Special #2: Reports from the Enban Summer Festival. Day 1, #2: Takahiro Hirama (平間貴大)

Who: 平間貴大 (Takahiro Hirama)
Well?

Ever since I moved to Tokyo, I've seen Hirama-kun making trouble wherever he goes. Frying the transistors of the Fender amp at Enban,  injecting drum machine presets into delicate improvised textures at Grid 605 (that was during his drum machine phase), throwing stones at a pile of tapes as Madoka Kono made sophisticated casette player drones, somehow failing to play his own CD from a CD player at the release party for said CD, frustrating the audience with misdirection in a prepared guitar performance where he merely turned the amp of an on. I could go on.

And yet his constant inventiveness means that occasionally, he turns out an absolute gem of a performance which a less frustrating artist could probably never realize. His standout show to my mind was when he brought a sheet of glass, a wedge, a handheld plastic fan and a pack of cotton buds to Enban. He proceeded to balance the glass sheet on the wedge, taped the fan beneath the glass and then threw the cotton buds one by one on to the glass. At first nothing happened, but the laws of probability dictated that one side of the glass would eventually accumulate more cotton buds than the other. When this tipping point was reached, the glass started to rock on the wedge until it hit the fan producing a sharp buzzing noise once each oscillation. In my opinion, the performance  was really a master class in minimal music. The concept was clear, the materials limited, the time was set by the finite number of cotton buds in the pack. And yet the sound produced was complex.

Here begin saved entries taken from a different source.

/-- Settles O12: a byte write at an offset is the write of the register there; the issue checks decide at CMD. -/
theorem hostWritesReachArgAndCmdOnly : Obligations.HostWritesReachArgAndCmdOnly := by
  intro s rest off v hq h
  refine ⟨?_, ?_, fun hoff harg hcmd => ?_⟩
  · rintro rfl
    rw [step_liveTurn hq h]
    exact congrArg Host.Outcome.next ((s.setTurns rest).hostAccess_write .arg v)
  · rintro rfl
    exact ⟨fun c => step_issue hq h, fun r => step_issueRejected hq h⟩
  · obtain ⟨r, rfl⟩ := exists_reg_of_offset hoff
    rw [step_liveTurn hq h]
    refine congrArg Host.Outcome.next (((s.setTurns rest).hostAccess_write r v).trans ?_)
    exact State.hostWrite_readOnly _ (fun e => harg (congrArg regOffset e)) (fun e => hcmd (congrArg regOffset e)) v

/-- Settles O13: the window is touched just where the access overlaps it. -/
theorem wideAccessesFault : Obligations.WideAccessesFault := by
  refine ⟨fun s rest a hq h h0 h1 hlo hhi => ?_, fun s rest a hq h hout => ?_⟩ <;> rw [step_liveTurn hq h]
  · exact congrArg Host.Outcome.next
      ((s.setTurns rest).hostAccess_wide ((touchesWindow_iff _ _).mpr ⟨hlo, hhi, h0⟩) h1)
  · refine congrArg Host.Outcome.next ((s.setTurns rest).hostAccess_outside ?_)
    rw [← Bool.not_eq_true, touchesWindow_iff]
    rintro ⟨hlo, hhi, -⟩
    exact hout.elim (Nat.not_le.mpr hlo) (Nat.not_le.mpr hhi)

/-- Settles O22: an allowed outcome completes the phase, which writes CODE, INT, STO and, for RX only, DATA; by the
invariant DATA holds the byte of an ADDR or TX phase. -/
theorem phaseCompletionRule : Obligations.PhaseCompletionRule := by
  refine ⟨fun s rest p o hq h hp ha => ?_, fun s rest o hq h hp => ?_, fun s b o k => ⟨fun hp => ?_, fun hp => ?_⟩⟩
  · have hstep : step s = .next ((s.setTurns rest).completePhase p o) := by
      rw [step_liveTurn hq h]
      exact congrArg Host.Outcome.next (State.completeWith_allowed hp ha)
    refine ⟨_, hstep, rfl, statusWithCode_code _ _, statusWithCode_lowBits _ _, State.completePhase_maskedStatus _ _ _,
      ctrlInt_afterCompletion _, ctrlSto_afterCompletion _, ctrlAfterCompletion_others _, ?_, fun hrx => ?_⟩
    · rintro k rfl
      exact ⟨rfl, rfl⟩
    · cases p with
      | rx k => exact absurd rfl (hrx k)
      | _ => exact ⟨rfl, rfl⟩
  · have hp' : (s.setTurns rest).pend = none := hp
    rw [step_liveTurn hq h, State.agentTurn, State.completeWith, hp']
    rfl
  · exact k.dataOnBus b (.inl hp)
  · exact k.dataOnBus b (.inr hp)

/-- Settles O23: under PROTOCOL the draw is the phase's row of the table. -/
theorem environmentDrawsFromItsSet : Obligations.EnvironmentDrawsFromItsSet := by
  refine ⟨fun _ _ => rfl, fun code => ?_, fun s p o => State.completeWith_refused⟩
  simp only [drawAllows_protocol_iff]
  refine ⟨.rfl, fun b hb => ?_, fun b hb => ?_, fun b => .rfl, .rfl, .rfl, .rfl⟩
  · rw [protocolStatuses, if_pos hb]
    rfl
  · rw [protocolStatuses, if_neg (by simp [hb])]
    rfl

/-- Settles O26: a hanging machine still hangs after a step, which only counts. -/
theorem unansweredPhaseHangsForever : Obligations.UnansweredPhaseHangsForever := by
  intro s p k ht he hq hp hh hs
  obtain ⟨n, hrun⟩ := State.HangsOn.run k ⟨ht, he, hq, hp, hh, hs⟩
  exact ⟨_, hrun, hp, rfl, rfl, rfl, rfl, (State.engstat_busy_set _).mpr (Eng.ne_idle_of_inHold hh), rfl⟩

end Sys2Proof.Machine
end

section
/-! SUPPORT. The rows of the classification by the named conditions, and the issue checks after a failure
(60_exceptions.md R201, R207). -/

namespace Sys2Proof.Machine

variable {s : State} {c : Instr} {op : Byte}

/-! ### The named conditions (60_exceptions.md R201) -/

/-- A row of the classification in terms of the named conditions: SUCCESS on those of `success`, NACK on those of
`nack`, FAIL elsewhere. -/
def RowByCondition (v : Byte → Verdict) (success nack : List Condition) : Prop :=
  ∀ code : StatusCode,
    (conditionOf (code ++ 0#3) ∈ success → v (code ++ 0#3) = .success) ∧
    (conditionOf (code ++ 0#3) ∈ nack → v (code ++ 0#3) = .nack) ∧
    (conditionOf (code ++ 0#3) ∉ success → conditionOf (code ++ 0#3) ∉ nack → v (code ++ 0#3) = .fail)

theorem verdictStart_byCondition : RowByCondition verdictStart [.start, .repStart] [] := by
  unfold RowByCondition; decide

theorem verdictStop_byCondition : RowByCondition verdictStop [.stopCompleted] [] := by
  unfold RowByCondition; decide

theorem verdictSendAddress_byCondition :
    RowByCondition verdictSendAddress [.mtSlaAck, .mrSlaAck] [.mtSlaNack, .mrSlaNack] := by
  unfold RowByCondition; decide

theorem verdictSendByte_byCondition : RowByCondition verdictSendByte [.mtDataAck] [.mtDataNack] := by
  unfold RowByCondition; decide

theorem verdictReceiveByte_byCondition : RowByCondition verdictReceiveByte [.mrDataAck, .mrDataNack] [] := by
  unfold RowByCondition; decide

/-- A command's verdict is each of the three exactly on the conditions of its row (60_exceptions.md R201). -/
theorem RowByCondition.classify_iff {v : Byte → Verdict} {success nack : List Condition}
    (row : RowByCondition v success nack) (hc : ∀ st, classify c st = some (v st)) (code : StatusCode) :
    (classify c (code ++ 0#3) = some .success ↔ conditionOf (code ++ 0#3) ∈ success) ∧
      (classify c (code ++ 0#3) = some .nack ↔ conditionOf (code ++ 0#3) ∈ nack) ∧
      (classify c (code ++ 0#3) = some .fail ↔
        conditionOf (code ++ 0#3) ∉ success ∧ conditionOf (code ++ 0#3) ∉ nack) := by
  obtain ⟨hsuccess, hnack, hfail⟩ := row code
  exact classify_exactly (hc _) hsuccess hnack hfail

/-! ### After a failure (60_exceptions.md R207) -/

/-- In an idle, enabled block with no open transaction a data-phase command is refused and every other is accepted
(60_exceptions.md R210). -/
theorem issueCheck_closed (hi : s.eng = .idle) (he : s.enabled = true) (ho : s.txnOpen = false)
    (hd : decode (commandWord op s.arg) = .command c) :
    issueCheck s op = if isDataPhase c then .reject .noTxn else .accept c := by
  simp [issueCheck_admitted hi hd (.inr he), ho]

end Sys2Proof.Machine
end

section
/-! The statements about the named conditions and failed commands (60_exceptions.md). -/

namespace Sys2Proof.Machine

/-- Settles O28: the values and the failure results are read off at each of the 32 codes; a command's verdict goes by
its row. -/
theorem namedConditionsHaveTheirCategory : Obligations.NamedConditionsHaveTheirCategory := by
  refine ⟨by decide, ?_, by decide⟩
  rintro i code success nack (⟨rfl, rfl, rfl⟩ | ⟨rfl, rfl, rfl⟩ | ⟨⟨a, d, rfl⟩, rfl, rfl⟩ | ⟨⟨b, rfl⟩, rfl, rfl⟩ |
    ⟨⟨k, rfl⟩, rfl, rfl⟩)
  · exact verdictStart_byCondition.classify_iff (c := .start) (fun _ => rfl) code
  · exact verdictStop_byCondition.classify_iff (c := .stop) (fun _ => rfl) code
  · exact verdictSendAddress_byCondition.classify_iff (c := .sendAddress a d) (fun _ => rfl) code
  · exact verdictSendByte_byCondition.classify_iff (c := .sendByte b) (fun _ => rfl) code
  · exact verdictReceiveByte_byCondition.classify_iff (c := .receiveByte k) (fun _ => rfl) code

/-- Settles O29: only 0x00 is encoded otherwise, and a masked status is a multiple of 8. -/
theorem failureResultsAreNeverZero : Obligations.FailureResultsAreNeverZero :=
  ⟨rfl, fun _ hs => if_neg hs, enc_ne_zero, by decide⟩

/-- Settles O32: the invariant closes the transaction of a non-zero result; END, the one step that disables, has result
0x00. -/
theorem failedCommandsLeaveAnEnabledClosedBlock : Obligations.FailedCommandsLeaveAnEnabledClosedBlock := by
  intro i s t k hi h ht hr
  have m := exec_move h
  have hclosed := (k.engine hi m).failedClosed hr
  have hend : i ≠ .endCmd := by
    rintro rfl
    obtain ⟨-, rfl⟩ := State.configStep_next h
    exact hr rfl
  have hen := m.enabled k hi hend
  exact ⟨hclosed, hen, fun op c => issueCheck_closed ht hen hclosed⟩

end Sys2Proof.Machine
end

section
/-! SUPPORT. The host's step from each place of its program (43_composite.md R160). -/

namespace Sys2Proof.Machine

variable {s : State} {c : Instr} {op : Byte}

theorem State.programStep_fetchCommand (hs : s.host.stage = .fetch)
    (hl : s.host.lines[s.host.hpc]? = some (.command c)) :
    s.programStep = (s.setArg c.argByte).hostGoto (.deliver c.op) := by
  simp only [State.programStep, hs, State.hostFetch, hl, State.hostWrite]

theorem State.programStep_fetchRead {r : Reg} (hs : s.host.stage = .fetch)
    (hl : s.host.lines[s.host.hpc]? = some (.read r)) :
    s.programStep = (s.noteRead (s.hostRead r)).hostAdvance s.host.last := by
  simp only [State.programStep, hs, State.hostFetch, hl]

theorem State.programStep_fetchEnd (hs : s.host.stage = .fetch) (hl : s.host.lines[s.host.hpc]? = none) :
    s.programStep = s.hostGoto (.returned s.host.last) := by
  simp only [State.programStep, hs, State.hostFetch, hl]

theorem State.programStep_accepted (hs : s.host.stage = .deliver op) (hc : issueCheck s op = .accept c) :
    s.programStep = (s.accept op c).hostGoto .poll := by
  simp only [State.programStep, hs, State.hostWrite, State.issue, hc]

theorem State.programStep_rejected {r : FaultReason} (hs : s.host.stage = .deliver op)
    (hc : issueCheck s op = .reject r) : s.programStep = (s.raiseFault r).hostGoto .poll := by
  simp only [State.programStep, hs, State.hostWrite, State.issue, hc]

theorem State.programStep_idle (hs : s.host.stage = .poll) (he : s.eng = .idle) :
    s.programStep = s.hostGoto .result := by
  simp [State.programStep, hs, State.hostPoll, State.busy, he]

/-- A non-zero result is returned at once. -/
theorem State.programStep_failed (hs : s.host.stage = .result) (hr : s.result ≠ 0x00) :
    s.programStep = s.hostGoto (.returned s.result) := by
  simp only [State.programStep, hs, State.hostResult]
  exact if_neg hr

theorem State.programStep_succeeded (hs : s.host.stage = .result) (hr : s.result = 0x00) :
    s.programStep = s.hostAdvance 0x00 := by
  simp only [State.programStep, hs, State.hostResult, State.hostRead, hr, if_true]

end Sys2Proof.Machine
end

section
/-! The statement about the program loop (43_composite.md R160). -/

namespace Sys2Proof.Machine

/-- Settles O56: the host's step from each place of the program. -/
theorem runProgramLoop : Obligations.RunProgramLoop :=
  ⟨fun _ _ _ => step_liveTurn, fun _ _ => State.programStep_fetchCommand,
    fun _ _ _ => State.programStep_accepted, fun _ _ _ => State.programStep_rejected,
    fun _ => State.programStep_polling, fun _ => State.programStep_idle, fun _ => State.programStep_failed,
    fun _ => State.programStep_succeeded, fun _ => State.programStep_fetchEnd, fun _ _ => State.programStep_fetchRead⟩

end Sys2Proof.Machine
end

section
/-! SUPPORT. A host program's run under the eager order of moves: where it stands, and what each move of the engine, of
the environment and of the host leads to (43_composite.md R160; log 7). -/

namespace Sys2Proof.Machine

variable {s t : State} {c : Instr} {p : Phase} {o : PhaseOutcome} {env : Env}

/-! ### Steps in a row -/

/-- One step leads from `s` to `t`. -/
def StepsTo (s t : State) : Prop := step s = .next t

/-- Steps in a row are a run of some length. -/
theorem exists_run_of_steps (h : Relation.ReflTransGen StepsTo s t) :
    ∃ k, Sys2Proof.core.run k s = .next t := by
  induction h using Relation.ReflTransGen.head_induction_on with
  | refl => exact ⟨0, rfl⟩
  | head h _ ih =>
    obtain ⟨k, hk⟩ := ih
    exact ⟨k + 1, (core_run_next h).trans hk⟩

/-! ### Where a program's run stands -/

/-- What a program's run depends on and what is said of it: the engine and its phase, the host's place with the lines
still to do, the transaction, the environment, CTRL, the masked status, RESULT, and the phases launched so far. -/
structure RunPoint where
  eng : Eng
  pend : Option Phase
  stage : HostStage
  todo : List Line
  hpc : Nat
  txnOpen : Bool
  env : Env
  draw : StatusDraw
  ctrl : Byte
  status : Byte
  result : Byte
  phases : List Phase

/-- Where the run stands in a state. -/
def State.point (s : State) : RunPoint where
  eng := s.eng
  pend := s.pend
  stage := s.host.stage
  todo := s.host.lines.drop s.host.hpc
  hpc := s.host.hpc
  txnOpen := s.txnOpen
  env := s.env
  draw := s.params.statusDraw
  ctrl := s.ctrl
  status := s.maskedStatus
  result := s.result
  phases := phasesOf s.trace

/-- A live state with no fault and no move listed, in which the lines so far have returned 0x00. -/
structure State.Eager (s : State) : Prop where
  turns : s.turns = []
  live : s.quiescent = false
  noFault : s.fault = none
  last : s.host.last = 0x00

theorem State.Eager.nextTick (k : s.Eager) : s.nextTick.Eager := ⟨k.turns, k.live, k.noFault, k.last⟩

theorem State.Eager.setArg (k : s.Eager) (v : Byte) : (s.setArg v).Eager := ⟨k.turns, k.live, k.noFault, k.last⟩

theorem State.Eager.accept (k : s.Eager) (op : Byte) (c : Instr) : (s.accept op c).Eager :=
  ⟨k.turns, k.live, k.noFault, k.last⟩

theorem State.Eager.hostGoto (k : s.Eager) (g : HostStage) : (s.hostGoto g).Eager :=
  ⟨k.turns, k.live, k.noFault, k.last⟩

theorem State.Eager.hostAdvance (k : s.Eager) : (s.hostAdvance 0x00).Eager := ⟨k.turns, k.live, k.noFault, rfl⟩

theorem State.Eager.setEnv (k : s.Eager) (e : Env) : (s.setEnv e).Eager := ⟨k.turns, k.live, k.noFault, k.last⟩

theorem State.Eager.completePhase (k : s.Eager) (p : Phase) (o : PhaseOutcome) : (s.completePhase p o).Eager :=
  ⟨k.turns, k.live, k.noFault, k.last⟩

/-- Steps lead from every eager state that stands at `q` to an eager one that stands at `r`. -/
def RunPoint.Leads (q r : RunPoint) : Prop :=
  ∀ s : State, s.Eager → s.point = q →
    ∃ t, Relation.ReflTransGen StepsTo s t ∧ t.Eager ∧ t.point = r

Lately, Hirama has been turning more to computerised sound sources. His performance at the Enban summer festival on Saturday consisted of running the word "no" through the Google translate speech generator for a number of different languages. The 6th floor lounge of O-nest was filled with layers of synthesized voices, coming in and out of phase as the successive "no"s, "non"s, "nein"s, etc, were translated. It was definitely one of his more musical performances.

This youtube link from a recording of a performance at the now defunct loopline is  fairly representative of his style, but there are a number of clips of Hirama on line, some of them dealing with his involvement in the New Methodist Art Group (no relation to the Christian denomination).